Eye movements were recorded at 120 Hz using a video-based eye tracker (ELMAR 2020) in a sample of 27 athletes (varsity badminton and squash players) and 14 nonathletes (<3 hours/week participation in recreational sports). Responses to negative positional error and positive positional error were studied in two sessions on separate days. Negative positional errors were induced by displacing the stimuli backwards by 3° from the initial target step (12°). Likewise, positive positional errors were induced by displacing the stimuli forward by 3°. Amplitude gains were calculated for trials before, during, and after the adaptation phase. The magnitude and the rate of change of saccadic adaptation were determined from the amplitude gains. Differences between the groups were compared using regression analysis.

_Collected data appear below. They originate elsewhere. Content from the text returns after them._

-- ==== Sys2Proof/Machine/Operands.lean ====
section
/-!
DEFINITION. Operand forms and the CORE's arithmetic, pure functions of values: squared distance, the range and
continuity tests, scaling, the step count, the interpolation points, forming a sample and its wire form
(00_scope.md R15; 20_memory.md R52 to R54; 42_beam.md R131 to R133; 43_rasterizer.md R160 to R162;
44_init.md R181).
-/

namespace Sys2Proof.Machine

open Sys2Proof

/-- `dist2(p, q)`: the squared Euclidean distance, exact (R15). -/
def dist2 (a b : Point) : Rat := (a.x - b.x) ^ 2 + (a.y - b.y) ^ 2

/-- `inRange(p)`: both coordinates in 0..MAX_COORD, both bounds included (R136, R160). -/
def inRange (p : Params) (a : Point) : Bool :=
  decide (0 ≤ a.x) && decide (a.x ≤ p.maxCoord) && decide (0 ≤ a.y) && decide (a.y ≤ p.maxCoord)

/-- `near(a, b)`: within CONT_TOL in Euclidean distance, bound included (R161). -/
def near (p : Params) (a b : Point) : Bool := decide (dist2 a b ≤ (p.contTol : Rat) ^ 2)

/-- A logical point scaled to device coordinates: factor only, no offset, flip or rounding (R162). -/
def scalePoint (k : Rat) (a : Point) : Point := ⟨a.x * k, a.y * k⟩

/-- `SCALE = MAX_COORD / max(w, h)` (R181). -/
def scaleFactor (p : Params) (w h : Rat) : Rat := (p.maxCoord : Rat) / max w h

/-! ### Step count and interpolation -/

/-- The least `k` from `start` on, within `fuel` tries, that passes the test (`start + fuel` if none does). -/
def leastFrom (test : Nat → Bool) : Nat → Nat → Nat
  | 0, start => start
  | fuel + 1, start => if test start then start else leastFrom test fuel (start + 1)

/-- `steps(dx, dy, m)`: the least k with (k·m)² ≥ dx² + dy² (R131). For m > 0 the search ends by k = the numerator
of dx² + dy² in lowest terms, since k² m² ≥ k (DEDUCED, log entry 14, safe). -/
def steps (dx dy : Rat) (m : Nat) : Nat :=
  leastFrom (fun k => decide (dx ^ 2 + dy ^ 2 ≤ (((k * m) ^ 2 : Nat) : Rat))) (dx ^ 2 + dy ^ 2).num.toNat 0

/-- The k-th of the n points of a move from `a` to `t`: `P_k = a + (t - a)·k/n` (R133). -/
def pathPoint (a t : Point) (n k : Nat) : Point :=
  ⟨a.x + (t.x - a.x) * k / n, a.y + (t.y - a.y) * k / n⟩

/-! ### Derived widths (R8) -/

/-- `ceil(log2(n))`: the least k with n ≤ 2^k. -/
def ceilLog2 (n : Nat) : Nat := leastFrom (fun k => decide (n ≤ 2 ^ k)) n 0

/-- CW, the width of a sample's coordinate field: 12 on this hardware. -/
def coordWidth (p : Params) : Nat := ceilLog2 (p.maxCoord + 1)

/-- The width FB_COUNT needs: 18 on this hardware. -/
def countWidth (p : Params) : Nat := ceilLog2 (p.fbCapacity + 1)

/-- The width of a frame-buffer index 0..FB_CAPACITY-1: 17 on this hardware. -/
def indexWidth (p : Params) : Nat := ceilLog2 p.fbCapacity

/-! ### Samples -/

/-- A coordinate field: the floor, in CW bits (R8, R52). Callers give 0 ≤ q ≤ MAX_COORD, where it is the floor. -/
def coordField (p : Params) (q : Rat) : Nat := (q.floor % (2 ^ coordWidth p : Nat)).toNat

/-- `POWER(i) = floor(i · FULL_POWER / 255)` (R52). Its type is `u8`, so a value past 255, which needs a FULL_POWER
past 255, is taken modulo 2^8 (R9; DEDUCED, log entry 1). -/
def power (p : Params) (i : BitVec 8) : BitVec 8 := BitVec.ofNat 8 (i.toNat * p.fullPower / 255)

/-- `mkSample(x, y, i)`: floored coordinates and the power (R52). -/
def mkSample (p : Params) (a : Point) (i : BitVec 8) : Sample :=
  ⟨coordField p a.x, coordField p a.y, power p i⟩

/-- The wire form: X, Y, CH0 = power, CH1 and CH2 = 0, from bit 0 on; on this hardware X [11:0], Y [23:12], CH0
[31:24], CH1 [39:32], CH2 [47:40] (R53). The coordinate fields are CW bits wide at other parameters too (R8; DEDUCED,
log entry 1). -/
def wireOf (p : Params) (s : Sample) : WireSample :=
  ⟨8 + 8 + 8 + coordWidth p + coordWidth p,
    0#8 ++ 0#8 ++ s.p ++ BitVec.ofNat (coordWidth p) s.y ++ BitVec.ofNat (coordWidth p) s.x⟩

/-- A serialized sample: byte k holds bits [8k+7:8k] of the wire word; 6 bytes on this hardware (R54). -/
def wireBytes (w : WireSample) : List Byte :=
  (List.range ((w.width + 7) / 8)).map fun k => w.word.extractLsb' (8 * k) 8

end Sys2Proof.Machine
end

No significant differences were found between the two groups in the magnitude of saccadic adaptation, both for negative (athletes −60%, nonathletes −57%) and positive (athletes +26%, and nonathletes +27%) positional error. Racquet sports athletes showed a significantly faster rate of adaptation for the positive positional error. A significant difference was not observed in the rate of adaptation for the negative positional error.



Racquet sports athletes and nonathletes adapt to positional error signals by similar amounts. However, racquet sports athletes respond to positive positional errors at a faster rate, suggesting that a strategic component or environmental influences (such as practice) may play a role in saccadic adaptation.